I stop now by the store, and all they have left is
individually wrapped Halls throat lozenges. This will not be a
cause for concern: in the cities and towns of northern Peru,
Halls are considered candy. I buy enough for a year’s worth of
sore throats, step outside and am assaulted by unaccompanied
children, and perhaps there is not a problem, here, with madmen
who slip razors into apples, who dust candy corn with rat
poison. Perhaps the insane--and there are many, riding buses,
driving taxis, in CREMPT and shouting on the corners--perhaps
they all go suddenly benign on Halloween.
The children do not wear readily identifiable costumes, and
are not content with knocking on doors. They demand candy from
passers-by, and cars stopped at stop signs, and drunks collapsed
in alleys, and one must give them the candy they ask for or they
will say, No seas malo. Do not be evil. This is what they say
regardless of whether or not the person to whom they speak is
guilty of any evil large or small.
Also, these children do not shout Trick or Treat! Instead
they shout Halloween! I fight through them to my house and
promise their candy will soon be ready and slam the door in
their painted faces. Then I take up my daughter and hold her. I
thank Casualidad for her good work today and every day, pay her
and escort her to the entryway. I eat the dinner she has left
ready on the table, bite after slow bite until the pounding and
screaming can no longer be ignored.
I put Mariángel in her new baby-backpack. It would appear
that she loves Halloween, or perhaps she loves only to ride on
my back, the spinning as I turn to the door again and again. In
spite of the quantities I purchased it is not long before my
Halls are gone. ‘Agotado’ is the word for that here. It is the
same word one uses to express exhaustion.

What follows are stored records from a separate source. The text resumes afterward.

/-! ### Issue and drain (R113) -/

/-- A convoy touches a v or k register; VSAVE and VREST touch them all. -/
def Convoy.touches (c : Convoy) (v : Nat) (k : Nat) : Bool :=
  c.members.any fun m => v ∈ m.act.readsV || v ∈ m.act.writesV || k ∈ m.act.writesK || match m.act with
    | .save _ | .restore _ => true
    | _ => false

/-- A convoy's memory side; none where it accesses no memory. -/
def Convoy.memPlace (c : Convoy) : Option MemPlace :=
  if c.mem then some ⟨c.pins, c.members.any (·.act.isStore),
    c.members.any fun m => match m.act with | .setwm _ _ _ => true | _ => false, c.seq, c.after⟩ else none

/-- A matrix entry moves a register that a convoy touches (R138). -/
def movesTouched (e : MEntry) (c : Convoy) : Bool :=
  match e.act with
  | .toVector d _ _ k => c.touches d.toNat k.toNat
  | .toTile _ a _ k => c.touches a.toNat k.toNat
  | _ => false

/-- An older entry of the hart's matrix queue that the convoy must follow (R138, R192). -/
def followsMatrix (h : Hart) (c : Convoy) : Bool :=
  h.mq.any fun e => decide (e.seq < c.seq) && (followsPlace e.memPlace c.memPlace || movesTouched e c)

/-- The trace records of a timed convoy: the begin and the end of each member on its pipe, and on the slide network (R280,
R281). -/
def traceConvoy (h : Nat) (c : Convoy) (ts : List Timed) : List TraceEvent :=
  let alus := ts.zipIdx.filter fun p => p.1.member.act.pipe == .alu
  ts.zipIdx.flatMap fun p =>
    let m := p.1.member
    let second := m.act.pipe == .alu && (alus.head?.any fun q => q.2 != p.2)
    let pipe := m.act.pipe.number + (if m.act.pipe == .alu && second then 1 else 0)
    let ev (k pipe at_ : Nat) : TraceEvent := ⟨at_, pipe, slotOf h, k, p.2, (c.seq + p.2) % 4096⟩
    if m.act.pipe == .none then []
    else [ev 1 pipe p.1.start, ev 2 pipe p.1.drain]
      ++ if m.act.slides then [ev 1 5 (p.1.drain - m.slideTime), ev 2 5 p.1.drain] else []

/-- A KPOPC or KFIRST. -/
def VAct.redoes : VAct → Bool
  | .kpopc _ _ | .kfirst _ _ => true
  | _ => false

/-- The scalar destination of a timed convoy, written 14 cycles after the drain of the instruction itself (R115, R401). -/
def destOf (value : Option Word) (ts : List Timed) : Option ScalarDest :=
  ts.findSome? fun t => t.member.act.scalarDest.map fun (d : Bool × Reg) =>
    ⟨d.1, d.2, value, t.drain + 14, t.member.act.redoes, t.member.act.folds⟩

/-- The flight of a convoy that issues now (R113). -/
def timeConvoy (s : State) (h : Nat) (c : Convoy) : Flight :=
  let mem := c.members.find? (·.act.isMem)
  let e := runActs c.low (2 ^ 14) (splitAtMem c.members).1 (c.env (hart s h))
  let lat := mem.elim 0 (memLatency s h e c)
  let extra := mem.elim 0 fun m => bankDelay s h e c m c.first
  let ts := timeMembers s.time lat extra [] c.members
  let ls := ts.find? (·.member.act.isMem)
  { convoy := c, issued := s.time, lsStart := ls.elim s.time (·.start), lsBeats := ls.elim 0 fun t => t.member.beats + extra
    drains := ts.foldl (fun d t => max d t.drain) s.time, todo := none
    dest := destOf (runActs c.low (2 ^ 14) c.members (c.env (hart s h))).dest ts, trace := traceConvoy h c ts }

/-- How the second probe of a convoy's remaining elements ends (R179): at the lowest element it probes, `first`, and the
lowest that fails, `elem`, where one does. -/
inductive Reprobed where
  | pass (s : State) (pins : List Pin)
  | fault (s : State) (first elem : Nat) (b : Bad)
  | stall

And now there are only a few hours of second-round dancing
left to be seen at Club Grau. I lock my front door, shift
Mariángel around to my chest, fight back through the children in
the street and flag down a taxi. I observe the taxista carefully
as he could well be the one I am looking for, but it turns out
that he is not: instead he is an excessively tall man who
hunches over the steering wheel, his head almost touching the
There are many costumed people spilled in the parking lot of
Boby’s. Each year the club hosts a Halloween party, all one can
drink for twenty dollars; only beer is served, with only one man
serving from beside a single keg. There is a contest as well,
with a plane ticket to New York as top prize for best costume.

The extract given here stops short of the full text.